◆ Exercise materials:

/-- A capture as CAPTURE-ADD makes it. -/
def newCap (h : Hdr) (p : CaptureAddP) (pool : Nat) : Cap :=
  { mode := p.mode.toNat, state := .disarmed, owner := h.part, level := p.level.toNat, slotCount := p.slots.toNat
    streamRing := optRing p.streamRing, exportRing := optRing p.exportRing, exportFmt := p.exportFmt.toNat
    refLane := if p.refLane = 0xFF then none else some p.refLane.toNat, refPos := p.refPos.toNat, preMs := p.preMs.toNat
    postMs := p.postMs.toNat, patchHoldMs := p.patchHoldMs.toNat
    lanes := p.lanes.map (fun l => { kind := l.kind.toNat, rate := l.rate.toNat, maxSources := l.maxSources.toNat, sources := [], rows := [], disc := false, lastEl := none })
    entries := [], armTs := 0, armEl := 0, poolBytes := pool, recNo := 0, slots := [], triggers := 0, early := 0, retrig := 0
    retrigLate := 0, holdoff := 0, recFull := 0, records := 0, rowLost := 0, streamSkip := 0, patchAfterRec := 0, marksLost := 0, timedCancelled := 0
    gapBefore := false, lastGapEl := none, retiring := none }

/-- CAPTURE_ADD (R235, R237): quota, a free capture and room in the pool, at each lane's largest. -/
def execCaptureAdd (h : Hdr) (p : CaptureAddP) (s : State) : Out :=
  .next (vci (cmd 0x0901 .openC false (24 + 8 * p.nLanes.toNat)) h (fun t => captureAddOk t h p)
    (fun t =>
      let pool := capBytes (p.lanes.map (fun l => (l.kind.toNat, l.rate.toNat, l.maxSources.toNat))) p.preMs.toNat p.postMs.toNat
        p.patchHoldMs.toNat p.slots.toNat
      if (getPart t h.part).quota.captureRings < (useOf t h.part).captureRings + 1 ∨ t.cap.poolMib * 2 ^ 20 < capUsed t + pool then
        refuse .noResource t
      else match tfreeFrom t.cap.caps 64 0 with
        | none => refuse .noResource t
        | some c =>
          let k := newCap h p pool
          let t1 := { t with cap := { t.cap with caps := tset t.cap.caps c k } }
          let t2 := bindOpt h.part k.exportRing (.capture c) (bindOpt h.part k.streamRing (.capture c) t1)
          doneWith (BitVec.ofNat 8 c :: List.replicate 7 0 ++ leBytes 8 pool) (capPoolCheck t2)) s)

/-- A capture that a partition may name (R52). -/
def capNamed (t : State) (h : Hdr) (c : U8) : Bool :=
  match getCap t c.toNat with
  | some k => mayName t h.part k.owner
  | none => false

/-- A source matches its lane's kind and timing (Table 9.1). -/
def sourceOk (t : State) (h : Hdr) (l : Lane) (e : SourceP) : Bool :=
  let n := e.source.toNat
  decide (e.rsv = 0) &&
  match l.kind with
  | 0 => decide (e.dir = 0 ∧ 1 ≤ chanKind t n ∧ chanKind t n ≤ 6) &&
    (match chanOwner t n with
     | some (sh, _) => (match getStream t sh, tget t.aln.streams sh with
       | some v, some a => mayName t h.part v.owner && decide (a.grid = l.rate)
       | _, _ => false)
     | none => false)
  | 1 => decide (e.dir = 0 ∧ n < 96 ∧ (tgetD t.sage.mps (n / 6) .init).rate = l.rate)
  | _ => decide (e.dir.toNat < 2) &&
    (match tget t.voc.chans n with
     | some v => mayName t h.part v.part && decide ((if wideband v.cfg then 1 else 0) = l.rate)
     | none => false)

/-- CAPTURE_SOURCES (R235, R256). -/
def execCaptureSources (h : Hdr) (p : CaptureSourcesP) (s : State) : Out :=
  let c := p.capture.toNat
  .next (vci (cmd 0x0902 .openC false (8 + 8 * p.n.toNat)) h
    (fun t => capNamed t h p.capture && decide (p.rsv = 0 ∧ p.n.toNat ≤ 504 ∧ p.entries.length = p.n.toNat) &&
      (match (getCap t c).bind (fun k => k.lanes[p.lane.toNat]?) with
       | some l => p.entries.all (sourceOk t h l) && decide (p.n = 0 ∨ l.sources.length + p.n.toNat ≤ l.maxSources)
       | none => false))
    (fun t =>
      match getCap t c with
      | none => refuse .badParam t
      | some k =>
        if k.state ≠ .disarmed then refuse .busy t
        else
          let add := p.entries.map (fun e => (e.source.toNat, e.dir.toNat))
          done (modLane c p.lane.toNat (fun l => { l with sources := if p.n = 0 then [] else l.sources ++ add }) t)) s)

/-- Ranges of CAPTURE-TRIGGER-SET for the capture it names (Tables 9.3 and 9.17). -/
def triggerSetOk (k : Cap) (p : CaptureTriggerSetP) : Bool :=
  let kd := p.kind.toNat
  let dirMax := if kd = 2 then 1 else if kd = 3 ∨ kd = 5 then 2 else 0
  let n := p.param.toNat % 65536
  decide (p.entry.toNat < 16 ∧ kd ≤ 7 ∧ p.dir.toNat ≤ dirMax ∧ p.flags.toNat < 2 ∧ p.holdoffMs.toNat ≤ 600000 ∧ p.rsv = 0 ∧
    f32isNaN p.hyst = false ∧ (f32sign p.hyst = false ∨ p.hyst = 0x80000000)) &&
  (if 2 ≤ kd ∧ kd ≤ 5 then
     (match k.lanes[p.lane.toNat]? with
      | some l => decide (p.pos.toNat < l.maxSources ∧ f32isNaN p.level = false ∧ (kd ≠ 4 ∨ (1 ≤ n ∧ n ≤ 1024)) ∧ (kd ≠ 5 ∨ l.kind = 0))
      | none => false)
   else decide (kd = 0 ∨ p.lane = 0))

/-- CAPTURE_TRIGGER_SET (R242, R256): a TIMED entry is a timed action (R98). -/
def execCaptureTriggerSet (h : Hdr) (p : CaptureTriggerSetP) (s : State) : Out :=
  let c := p.capture.toNat
  let e := p.entry.toNat
  .next (vci (cmd 0x0903 .openC false 32) h
    (fun t => capNamed t h p.capture && (match getCap t c with
      | some k => triggerSetOk k p
      | none => false))
    (fun t =>
      match getCap t c with
      | none => refuse .badParam t
      | some k =>
        if k.state ≠ .disarmed ∨ (p.kind = 6 ∧ t.clk.timeValid = false) then refuse .busy t
        else
          let x : TrigEntry := { kind := p.kind.toNat, dir := p.dir.toNat, lane := p.lane.toNat, send := p.flags.getLsbD 0
                                 pos := p.pos.toNat, level := p.level, hyst := p.hyst, param := p.param
                                 holdoffMs := p.holdoffMs.toNat, holdEnd := none, inside := false, last := none, cancelled := none }
          let t1 := dropTimed (fun a => decide (a = .trigger c e)) t
          let t2 := modCap c (fun y => { y with entries := if p.kind = 0 then tdel y.entries e else tset y.entries e x }) t1
          if p.kind ≠ 6 then done t2
          else if p.param.toNat < taiNs t then
            done (lateAction 9 (taiNs t - p.param.toNat) (fireTimedEntry c e p.param.toNat t2))
          else done (addTimed ⟨p.param.toNat, .trigger c e⟩ t2)) s)
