-- ==== Sys2Proof/Machine/Clock.lean ====
section
/-!
DEFINITION. The commands and events of group 0x03 (03_timebase.md): the device clock, its sources, the grid-angle clock and timed actions.
-/

namespace Sys2Proof.Machine

/-! ### Configuration -/

/-- What a change of pair or domain, or of the enables, discards (R80, R82). -/
def dropSources (moved : Bool) (s : State) : State :=
  let c := s.clk
  let s1 := if moved then showMaster { s with clk := { c with ptpPorts := c.ptpPorts.filter (fun e => decide (4 ≤ e.1)), slavePort := false } }
    else if c.srcEn.getLsbD 0 then s
    else showMaster { s with clk := { c with ptpPorts := tmap (fun _ p => { p with qual := false, annPrev := none, master := none }) c.ptpPorts } }
  let s2 := if c.srcEn.getLsbD 1 then s1 else { s1 with clk := { s1.clk with ppsQual := false, ppsRun := 0, ppsAcc := none } }
  let s3 := if c.srcEn.getLsbD 2 then s2 else { s2 with clk := { s2.clk with irigQual := false, irigRun := 0, irigSec := none } }
  if s3.clk.source ≠ .none ∧ qualifies s3 s3.clk.source = false then loseSrc s3.clk.source s3 else noneLeft (selectSrc (applyUtc s3))

/-- TIME_SOURCE_CONFIG (R80, R82, R100). -/
def execTimeSourceConfig (h : Hdr) (p : TimeSourceConfigP) (s : State) : Out :=
  .next (vci (cmd 0x0301 .control false 8) h
    (fun _ => decide (p.srcEn.toNat < 8 ∧ p.pair.toNat < 2 ∧ p.domain.toNat < 128 ∧ 6 ≤ p.classLimit.toNat ∧ p.srcHoldoff.toNat ≤ 600 ∧ p.rsv = 0))
    (fun t =>
      let c := t.clk
      let moved := decide (c.pair ≠ decide (p.pair = 1) ∨ c.domain ≠ p.domain)
      done (dropSources moved { t with clk := { c with srcEn := p.srcEn.setWidth 3, pair := decide (p.pair = 1), domain := p.domain
                                                       classLimit := p.classLimit, srcHoldoff := p.srcHoldoff.toNat, fMaster := p.fMaster } })) s)

/-- The phase term in INCR_TARGET is confined to the slew bound (R77). -/
def confineSlew (c : ClkBlk) : ClkBlk :=
  let f := c.incrFreq.toNat
  let b := ppmLsb c.slewPpm
  { c with incrTarget := BitVec.ofNat 40 (max (f - b) (min (f + b) c.incrTarget.toNat)) }

/-- TIME_SLEW_CONFIG (R77): the new bound holds from the commit. -/
def execTimeSlewConfig (h : Hdr) (p : TimeSlewConfigP) (s : State) : Out :=
  .next (vci (cmd 0x0302 .control false 8) h
    (fun _ => decide (1 ≤ p.slewPpm.toNat ∧ p.slewPpm.toNat ≤ 500 ∧ p.rsv = 0 ∧ 1 ≤ p.alertUs.toNat ∧ p.alertUs.toNat ≤ 1000000))
    (fun t => done { t with clk := confineSlew { t.clk with slewPpm := p.slewPpm.toNat, alertUs := p.alertUs.toNat } }) s)

/-- TIME_HOLDOVER_CONFIG (R87). -/
def execTimeHoldoverConfig (h : Hdr) (p : TimeHoldoverConfigP) (s : State) : Out :=
  .next (vci (cmd 0x0303 .control false 4) h
    (fun _ => decide (1 ≤ p.holdPpb.toNat ∧ p.holdPpb.toNat ≤ 10000 ∧ 1 ≤ p.e0Ns.toNat ∧ p.e0Ns.toNat ≤ 10000))
    (fun t => done (updateTq { t with clk := { t.clk with holdPpb := p.holdPpb.toNat, e0Ns := p.e0Ns.toNat } })) s)
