-- ==== Sys2Proof/Machine/Dispatch.lean ====
section
/-!
DEFINITION. One arm per command of the block: each calls its meaning.
-/

namespace Sys2Proof.Machine
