-- ==== Sys2Proof/Certificates/Slice0/Obligations.lean ====
section
/-!
DEFINITION. The statements for the provers, by chapter of the spec. Statements of completion say under which conditions on the state and
the operands a command has its effect, and give the next state; `u` is the state with the command counted.
-/

open Sys2Proof Sys2Proof.Machine

/-- Tier 1. With a command in front, a step is that command run with the rest of the queue: first in, first out, one at a time (the queue is the
  model's, log entry 2). -/
def Obligations.StepRunsFrontCommand : Prop :=
  ∀ (c : Instr) (rest : List Instr) (s : State), step { s with pending := c :: rest } = exec c { s with pending := rest }

/-- Tier 1. On an empty queue a step answers a next state: one 500 MHz cycle of the device clock (the model's choice, log entry 1). While PORN is low
  nothing changes; otherwise only the clock block does, and elapsed time advances by INCR. -/
def Obligations.IdleStepAdvancesClock : Prop :=
  ∀ s : State, s.pending = [] → ∃ t, step s = .next t ∧ OnlyIn [.clk] s t ∧ (s.dev.porn = false → t = s) ∧
    (s.dev.porn = true → t.clk.adv = s.clk.adv + s.clk.incrApplied.toNat)

/-- Tier 2. Every command, in every state, answers a next state: none faults and none is refused, since the spec gives every row an effect. -/
def Obligations.EveryCommandAnswersNextState : Prop :=
  ∀ (c : Instr) (s : State), ∃ t, exec c s = .next t

/-- Tier 2. R39, R42, R458: what a doorbell does. Before READY (and outside recovery) it is ignored and counted in BOOT_DB; a cached tag is answered
  with its cached status and response, bit 15 set, and REPLAYS counted; otherwise the first of the checks that fails gives the status, with
  no effect. Stated of `vci`, the one path that every VCI command takes. -/
def Obligations.DoorbellChecksInOrder : Prop :=
  ∀ (c : Cmd) (h : Hdr) (ok : State → Bool) (body : State → Rep) (s : State), (getPart s h.part).present = true →
    let u := countCmd h s
    (s.dev.boot ≠ .ready → recovering s = false → vci c h ok body s = bump 0x01000100 s) ∧
    (s.dev.boot = .ready → ∀ e, cached s h = some e →
      vci c h ok body s = respond h c.op (e.status ||| 0x8000) e.resp false (bump (partBase h.part + 0x50) u)) ∧
    (s.dev.boot = .ready → cached s h = none →
      (4080 < h.length.toNat → vci c h ok body s = answer h c.op (refuse .badLength u)) ∧
      (h.length.toNat ≤ 4080 →
        (h.urg = true ∧ c.u = false → vci c h ok body s = answer h c.op (refuse .badOpcode u)) ∧
        ((h.urg = true → c.u = true) →
          (h.length.toNat ≠ c.len → vci c h ok body s = answer h c.op (refuse .badLength u)) ∧
          (h.length.toNat = c.len →
            (h.hpart.toNat ≠ h.part.val ∨ h.hurgent ≠ h.urg ∨ h.hcontrol ≠ decide (c.cls = .control) ∨ h.rsv ≠ 0 ∨ ok u = false →
              vci c h ok body s = answer h c.op (refuse .badParam u)) ∧
            (HeaderFits c h → ok u = true →
              (c.cls = .control → s.host.controller ≠ some h.part → vci c h ok body s = answer h c.op (refuse .notController u)) ∧
              ((c.cls = .control → s.host.controller = some h.part) →
                (c.long = true ∧ 16 ≤ outstanding s h.part → vci c h ok body s = answer h c.op (refuse .busy u)) ∧
                ((c.long = true → outstanding s h.part < 16) → vci c h ok body s = answer h c.op (body u))))))))

/-- Tier 2. R37, R42: the answer: opcode, tag, status, response and DONE in the mailbox the command came in by; a nonzero tag is cached for replay; the
  mailbox's vector is signalled; no part of the machine but the partition and the counters changes. -/
def Obligations.AnswerStandsInMailbox : Prop :=
  ∀ (h : Hdr) (op : Nat) (st : Sts) (resp : Bytes) (s : State),
    let t := answer h op ⟨st, resp, s⟩
    Answers h op st resp t ∧ OnlyIn [.host, .cnt] s t ∧
    (h.tag ≠ 0 → cached t h = some { tag := h.tag, opcode := BitVec.ofNat 16 op, status := st.w, resp }) ∧
    tgetD (getPart t h.part).msix (if h.urg then 1 else 0) 0 = tgetD (getPart s h.part).msix (if h.urg then 1 else 0) 0 + 1 ∧
    (∀ p : HP, p ≠ h.part → getPart t p = getPart s p) ∧ t.host.controller = s.host.controller ∧ t.host.long = s.host.long ∧
    (st ≠ .notController → t.cnt = s.cnt)
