-- ==== Sys2Proof/Laws/Aperture.lean ====
section
/-!
SUPPORT. What an aperture word rests on: the blocks alone, not the snapshots' copies nor the commands that wait (R62, R63).
-/

namespace Sys2Proof.Machine

variable (b : Blocks) (l m : Quad (Option Blocks)) (x y : List Instr) (o : Nat)

theorem aperture01_blocks : aperture01 ⟨b, l, x⟩ o = aperture01 ⟨b, m, y⟩ o := rfl

theorem aperture02_blocks : aperture02 ⟨b, l, x⟩ o = aperture02 ⟨b, m, y⟩ o := rfl

theorem aperture03_blocks : aperture03 ⟨b, l, x⟩ o = aperture03 ⟨b, m, y⟩ o := rfl

theorem aperture04_blocks : aperture04 ⟨b, l, x⟩ o = aperture04 ⟨b, m, y⟩ o := rfl

theorem aperture05_blocks (p : HP) : aperture05 ⟨b, l, x⟩ p o = aperture05 ⟨b, m, y⟩ p o := by
  have e : (rollSecond ⟨b, l, x⟩).ing = (rollSecond ⟨b, m, y⟩).ing := by
    unfold rollSecond
    dsimp only
    split
    · rfl
    · split <;> rfl
  unfold aperture05
  rw [e]
  rfl

theorem aperture06_blocks (p : HP) : aperture06 ⟨b, l, x⟩ p o = aperture06 ⟨b, m, y⟩ p o := rfl

theorem aperture07_blocks (p : HP) : aperture07 ⟨b, l, x⟩ p o = aperture07 ⟨b, m, y⟩ p o := rfl

theorem aperture08_blocks : aperture08 ⟨b, l, x⟩ o = aperture08 ⟨b, m, y⟩ o := rfl

theorem aperture09_blocks (p : HP) : aperture09 ⟨b, l, x⟩ p o = aperture09 ⟨b, m, y⟩ p o := rfl

theorem aperture0A_blocks : aperture0A ⟨b, l, x⟩ o = aperture0A ⟨b, m, y⟩ o := rfl

theorem aperture0B_blocks : aperture0B ⟨b, l, x⟩ o = aperture0B ⟨b, m, y⟩ o := rfl

theorem aperture0C_blocks : aperture0C ⟨b, l, x⟩ o = aperture0C ⟨b, m, y⟩ o := rfl

theorem aperture0D_blocks (p : HP) : aperture0D ⟨b, l, x⟩ p o = aperture0D ⟨b, m, y⟩ p o := rfl

theorem aperture0E_blocks : aperture0E ⟨b, l, x⟩ o = aperture0E ⟨b, m, y⟩ o := rfl

theorem aperture0F_blocks : aperture0F ⟨b, l, x⟩ o = aperture0F ⟨b, m, y⟩ o := rfl

theorem aperture10_blocks (p : HP) : aperture10 ⟨b, l, x⟩ p o = aperture10 ⟨b, m, y⟩ p o := rfl

theorem aperture11_blocks : aperture11 ⟨b, l, x⟩ o = aperture11 ⟨b, m, y⟩ o := rfl

/-- A word of a group rests on the blocks alone. -/
theorem groupWord_blocks (p : HP) (g : Nat) : groupWord ⟨b, l, x⟩ p g o = groupWord ⟨b, m, y⟩ p g o := by
  unfold groupWord
  split
  · exact aperture01_blocks b l m x y o
  · exact aperture02_blocks b l m x y o
  · exact aperture03_blocks b l m x y o
  · exact aperture04_blocks b l m x y o
  · exact aperture05_blocks b l m x y o p
  · exact aperture06_blocks b l m x y o p
  · exact aperture07_blocks b l m x y o p
  · exact aperture08_blocks b l m x y o
  · exact aperture09_blocks b l m x y o p
  · exact aperture0A_blocks b l m x y o
  · exact aperture0B_blocks b l m x y o
  · exact aperture0C_blocks b l m x y o
  · exact aperture0D_blocks b l m x y o p
  · exact aperture0E_blocks b l m x y o
  · exact aperture0F_blocks b l m x y o
  · exact aperture10_blocks b l m x y o p
  · exact aperture11_blocks b l m x y o
  · rfl

end Sys2Proof.Machine
end

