-- ==== Sys2Proof/Laws/Vci.lean ====
section
/-!
SUPPORT. Lemmas about counters, mailboxes and the one path of a VCI command.
-/

namespace Sys2Proof.Machine

/-! ### Counting changes nothing but the counters -/

@[simp] theorem cntSet_blocks (a v : Nat) (s : State) : { cntSet a v s with cnt := s.cnt } = s := rfl

theorem bump_def (a : Nat) (s : State) : bump a s = cntSet a (satAdd (2 ^ 64 - 1) (cntGet s a) 1) s := rfl

theorem bumpIf_cases (c : Bool) (a : Nat) (s : State) : bumpIf c a s = s ∨ bumpIf c a s = bump a s := by
  cases c <;> simp [bumpIf]

/-! ### Partitions -/

theorem Quad.get_set_self {α : Type} (q : Quad α) (p : HP) (v : α) : (q.set p v).get p = v := by
  match p with
  | 0 => rfl
  | 1 => rfl
  | 2 => rfl
  | 3 => rfl

theorem Quad.get_set_other {α : Type} (q : Quad α) {p r : HP} (v : α) (h : r ≠ p) : (q.set p v).get r = q.get r := by
  match p, r with
  | 0, 0 => exact absurd rfl h
  | 1, 1 => exact absurd rfl h
  | 2, 2 => exact absurd rfl h
  | 3, 3 => exact absurd rfl h
  | 0, 1 | 0, 2 | 0, 3 | 1, 0 | 1, 2 | 1, 3 | 2, 0 | 2, 1 | 2, 3 | 3, 0 | 3, 1 | 3, 2 => rfl

@[simp] theorem getPart_setPart (s : State) (p : HP) (v : Part) : getPart (setPart p v s) p = v := Quad.get_set_self _ _ _

theorem getPart_setPart_other (s : State) {p r : HP} (v : Part) (h : r ≠ p) : getPart (setPart p v s) r = getPart s r :=
  Quad.get_set_other _ _ h

@[simp] theorem getPart_modPart (s : State) (p : HP) (f : Part → Part) : getPart (modPart p f s) p = f (getPart s p) :=
  getPart_setPart _ _ _

@[simp] theorem getPart_bump (s : State) (a : Nat) (p : HP) : getPart (bump a s) p = getPart s p := rfl

@[simp] theorem getPart_countCmd (s : State) (h : Hdr) (p : HP) : getPart (countCmd h s) p = getPart s p := rfl

/-! ### The answer to a command -/

theorem respond_onlyIn (h : Hdr) (op : Nat) (st : U16) (resp : Bytes) (k : Bool) (s : State) :
    OnlyIn [.host] s (respond h op st resp k s) := by
  intro b hb
  cases b <;> first | rfl | exact absurd (by decide) hb

theorem OnlyIn.trans {l m n : List Blk} {s t u : State} (h1 : OnlyIn l s t) (h2 : OnlyIn m t u) (hl : ∀ b, b ∈ l → b ∈ n)
    (hm : ∀ b, b ∈ m → b ∈ n) : OnlyIn n s u := by
  intro b hb
  have a := h1 b (fun hh => hb (hl b hh))
  have c := h2 b (fun hh => hb (hm b hh))
  cases b <;> exact Eq.trans c a

theorem OnlyIn.refl (l : List Blk) (s : State) : OnlyIn l s s := by
  intro b _
  cases b <;> rfl

theorem OnlyIn.mono {l m : List Blk} {s t : State} (h : OnlyIn l s t) (hl : ∀ b, b ∈ l → b ∈ m) : OnlyIn m s t :=
  fun b hb => h b (fun hh => hb (hl b hh))

theorem bumpIf_onlyIn (c : Bool) (a : Nat) (s : State) : OnlyIn [.cnt] s (bumpIf c a s) := by
  rcases bumpIf_cases c a s with h | h <;> rw [h]
  · exact OnlyIn.refl _ _
  · intro b hb
    cases b <;> first | rfl | exact absurd (by decide) hb

theorem countCmd_onlyIn (h : Hdr) (s : State) : OnlyIn [.cnt] s (countCmd h s) := by
  intro b hb
  cases b <;> first | rfl | exact absurd (by decide) hb

/-- An answer changes nothing but the partition's mailbox, cache and vectors, and the counters. -/
theorem answer_onlyIn (h : Hdr) (op : Nat) (r : Rep) : OnlyIn [.host, .cnt] r.s (answer h op r) :=
  OnlyIn.trans (bumpIf_onlyIn _ _ r.s) (respond_onlyIn h op r.st.w r.resp true _) (by decide) (by decide)

theorem mbxOf_msix (h : Hdr) (p : HP) (v : Nat) (s : State) : mbxOf h (msix p v s) = mbxOf h s := by
  unfold mbxOf msix
  by_cases e : h.part = p
  · subst e
    simp
  · unfold modPart
    rw [getPart_setPart_other _ _ e]

/-- The response stands in the mailbox the command came in by (Table 2.5). -/
theorem respond_mbx (h : Hdr) (op : Nat) (st : U16) (resp : Bytes) (k : Bool) (s : State) :
    mbxOf h (respond h op st resp k s) = { opcode := BitVec.ofNat 16 op, tag := h.tag, status := st, resp, done := true } := by
  unfold respond
  simp only [mbxOf_msix]
  unfold mbxOf
  rw [getPart_modPart]
  cases h.urg <;> rfl

theorem answer_answers (h : Hdr) (op : Nat) (st : Sts) (resp : Bytes) (s : State) : Answers h op st resp (answer h op ⟨st, resp, s⟩) :=
  respond_mbx h op st.w resp true _

/-! ### A command that is taken -/

theorem cached_countCmd (s : State) (h : Hdr) : cached (countCmd h s) h = cached s h := rfl

/-- What `vci` does with a command that is taken and passes its own checks: its effect, answered. -/
theorem vci_admitted {c : Cmd} {h : Hdr} {ok : State → Bool} {body : State → Rep} {s : State} (a : Admitted c h s)
    (k : ok (countCmd h s) = true) : vci c h ok body s = answer h c.op (body (countCmd h s)) := by
  obtain ⟨hp, hb, ⟨hl, hl2, hu, hh, hur, hct, hr⟩, ht, hc, hlong⟩ := a
  have hrec : recovering s = false := by simp [recovering, hb]
  have hcheck : vciCheck c h true (countCmd h s) = none := by
    unfold vciCheck
    have e1 : ¬ 4080 < c.len := by omega
    have e2 : (h.urg && !c.u) = false := by
      cases hx : h.urg
      · rfl
      · simp [hu hx]
    have e3 : ¬ (c.cls = .control ∧ isCtrl (countCmd h s) h.part = false) := by
      rintro ⟨x, y⟩
      have : isCtrl (countCmd h s) h.part = true := by
        unfold isCtrl
        exact decide_eq_true (hc x)
      rw [this] at y
      exact absurd y (by decide)
    have e4 : ¬ (c.long = true ∧ 16 ≤ outstanding (countCmd h s) h.part) := by
      rintro ⟨x, y⟩
      have := hlong x
      change 16 ≤ outstanding s h.part at y
      omega
    have e5 : ¬ (h.hpart.toNat ≠ h.part.val ∨ h.hurgent ≠ h.urg ∨ h.hcontrol ≠ decide (c.cls = .control)) := by
      simp [hh, hur, hct]
    simp only [e1, e2, e3, e4, e5, hl, hr, if_false, ne_eq, not_true_eq_false, Bool.false_eq_true, or_self, reduceCtorEq]
  unfold vci
  simp only [hp, hrec, hb, ne_eq, not_true_eq_false, if_false, Bool.false_eq_true, Bool.true_eq_false, cached_countCmd]
  rw [ht]
  simp only [k, hcheck]

end Sys2Proof.Machine
end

◆ Task to carry out:
An exact copy of the lines above between the line holding "cases b <;> exact Eq.trans c a" and the line holding "OnlyIn.trans (bumpIf_onlyIn _", inclusive, is the whole answer.

◆ Exercise result:
  cases b <;> exact Eq.trans c a

theorem OnlyIn.refl (l : List Blk) (s : State) : OnlyIn l s s := by
  intro b _
  cases b <;> rfl

theorem OnlyIn.mono {l m : List Blk} {s t : State} (h : OnlyIn l s t) (hl : ∀ b, b ∈ l → b ∈ m) : OnlyIn m s t :=
  fun b hb => h b (fun hh => hb (hl b hh))

theorem bumpIf_onlyIn (c : Bool) (a : Nat) (s : State) : OnlyIn [.cnt] s (bumpIf c a s) := by
  rcases bumpIf_cases c a s with h | h <;> rw [h]
  · exact OnlyIn.refl _ _
  · intro b hb
    cases b <;> first | rfl | exact absurd (by decide) hb

theorem countCmd_onlyIn (h : Hdr) (s : State) : OnlyIn [.cnt] s (countCmd h s) := by
  intro b hb
  cases b <;> first | rfl | exact absurd (by decide) hb

/-- An answer changes nothing but the partition's mailbox, cache and vectors, and the counters. -/
theorem answer_onlyIn (h : Hdr) (op : Nat) (r : Rep) : OnlyIn [.host, .cnt] r.s (answer h op r) :=
  OnlyIn.trans (bumpIf_onlyIn _ _ r.s) (respond_onlyIn h op r.st.w r.resp true _) (by decide) (by decide)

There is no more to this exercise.